On Tue, Nov 12, 2013 at 12:18 PM, Ralph Castain <r...@open-mpi.org> wrote:

> Kernighan and Richie's C programming language manual - it goes all the way
> back to the original C definition.
>
>
> On Nov 12, 2013, at 9:15 AM, Alex A. Granovsky <g...@classic.chem.msu.su>
> wrote:
>
> > Hello,
> >
> >> It seems that argv[argc] should always be NULL according to the
> >> standard. So OMPI failure is not actually a bug!
> >
> > could you please point to the exact document where this is explicitly
> stated?
> > Otherwise, I'd assume this is a bug.
> >
> > Kind regards,
> > Alex Granovsky
> >
> >
> > -----Original Message----- From: Matthieu Brucher
> > Sent: Tuesday, November 12, 2013 8:56 PM
> > To: Open MPI Users
> > Subject: Re: [OMPI users] Segmentation fault in MPI_Init when passing
> pointers allocated in main()
> >
> > It seems that argv[argc] should always be NULL according to the
> > standard.
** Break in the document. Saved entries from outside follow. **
-- ==== Sys2Proof/Machine/Arith.lean ====
section
/-! DEFINITION. The arithmetic instructions (41_arithmetic.md): exact integer arithmetic, then the residue modulo 16. -/

namespace Sys2Proof.Machine

/-- `x[d] <- (x[d] + n) mod 16` for an exact integer `n` (R80). -/
def addToReg (d : Reg) (n : Int) (s : State) : State := s.writeReg d (residue (((s.readReg d).toNat : Int) + n))

/-- ADD (R81). -/
def execAdd (s : State) : Result := .next (addToReg .r0 (s.readReg .r1).toNat s)

/-- SUB (R82). -/
def execSub (s : State) : Result := .next (addToReg .r0 (-((s.readReg .r1).toNat : Int)) s)

/-- INC0 (R83). -/
def execInc0 (s : State) : Result := .next (addToReg .r0 1 s)

/-- INC1 (R84). -/
def execInc1 (s : State) : Result := .next (addToReg .r1 1 s)

/-- DEC0 (R85). -/
def execDec0 (s : State) : Result := .next (addToReg .r0 (-1) s)

/-- DEC1 (R86). -/
def execDec1 (s : State) : Result := .next (addToReg .r1 (-1) s)

end Sys2Proof.Machine
end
So OMPI failure is not actually a bug!
> >
> > Cheers,
> >
> > 2013/11/12 Matthieu Brucher <matthieu.bruc...@gmail.com>:
> >> Interestingly enough, in ompi_mpi_init, opal_argv_join is called
> >> without then array length, so I suppose that in the usual argc/argv
> >> couple, you have an additional value to argv which may be NULL. So try
> >> allocating 3 additional values, the last being NULL, and it may work.
> >>
> >> Cheers,
> >>
> >> Matthieu
> >>
> >> 2013/11/12 Tang, Yu-Hang <yuhang_t...@brown.edu>:
> >>> I tried the following code without CUDA, the error is still there:
> >>>
> >>> #include "mpi.h"
> >>>
> >>> #include <cstdlib>
> >>> #include <cstring>
> >>> #include <cmath>
> >>>
> >>> int main(int argc, char **argv)
> >>> {
> >>>    // override command line arguments to make sure cudaengine get the
> >>> correct one
> >>>    char **argv_new = new char*[ argc + 2 ];
> >>>    for( int i = 0 ; i < argc ; i++ )
> >>>    {
> >>>        argv_new[i] = new char[ strlen( argv[i] ) + 1 ];
> >>>        strcpy( argv_new[i], argv[i] );
> >>>    }
> >>>    argv_new[ argc   ] = new char[ 32 ];
> >>>    argv_new[ argc+1 ] = new char[ 32 ];
> >>>    strcpy( argv_new[argc],   "-device" );
> >>>    sprintf( argv_new[argc+1], "%d", 0 );
> >>>
> >>>    argc += 2;
> >>>    argv = argv_new;
> >>>
> >>>    MPI_Init(&argc,&argv);
> >>>
> >>>    // do something...
> >>>
> >>>    MPI_Finalize();
> >>>
> >>>    for( int i = 0 ; i < argc ; i++ ) delete [] argv[i];
> >>>    delete [] argv;
> >>> }
> >>>
> >>> At the end of the program the pointer stored in argv is exactly that of
> >>> argv_new so this should not be a problem. Manually inserting printf
> tells me
> >>> that the fault occured at MPI_Init. The code works fine if I use
> >>> MPI_Init(NULL,NULL) instead. The same code also compiles and runs
> without a
> >>> problem on my laptop with mpich2-1.4.
> >>>
> >>> Best,
> >>> Yu-Hang
> >>>
> >>>
> >>>
> >>> On Tue, Nov 12, 2013 at 11:18 AM, Matthieu Brucher
> >>> <matthieu.bruc...@gmail.com> wrote:
> >>>>
> >>>> Hi,
> >>>>
> >>>> Are you sure this is the correct code? This seems strange and not a
> good
> >>>> idea:
> >>>>
> >>>>   MPI_Init(&argc,&argv);
> >>>>
> >>>>    // do something...
> >>>>
> >>>>    for( int i = 0 ; i < argc ; i++ ) delete [] argv[i];
> >>>>    delete [] argv;
> >>>>
> >>>> Did you mean argc_new and argv_new instead?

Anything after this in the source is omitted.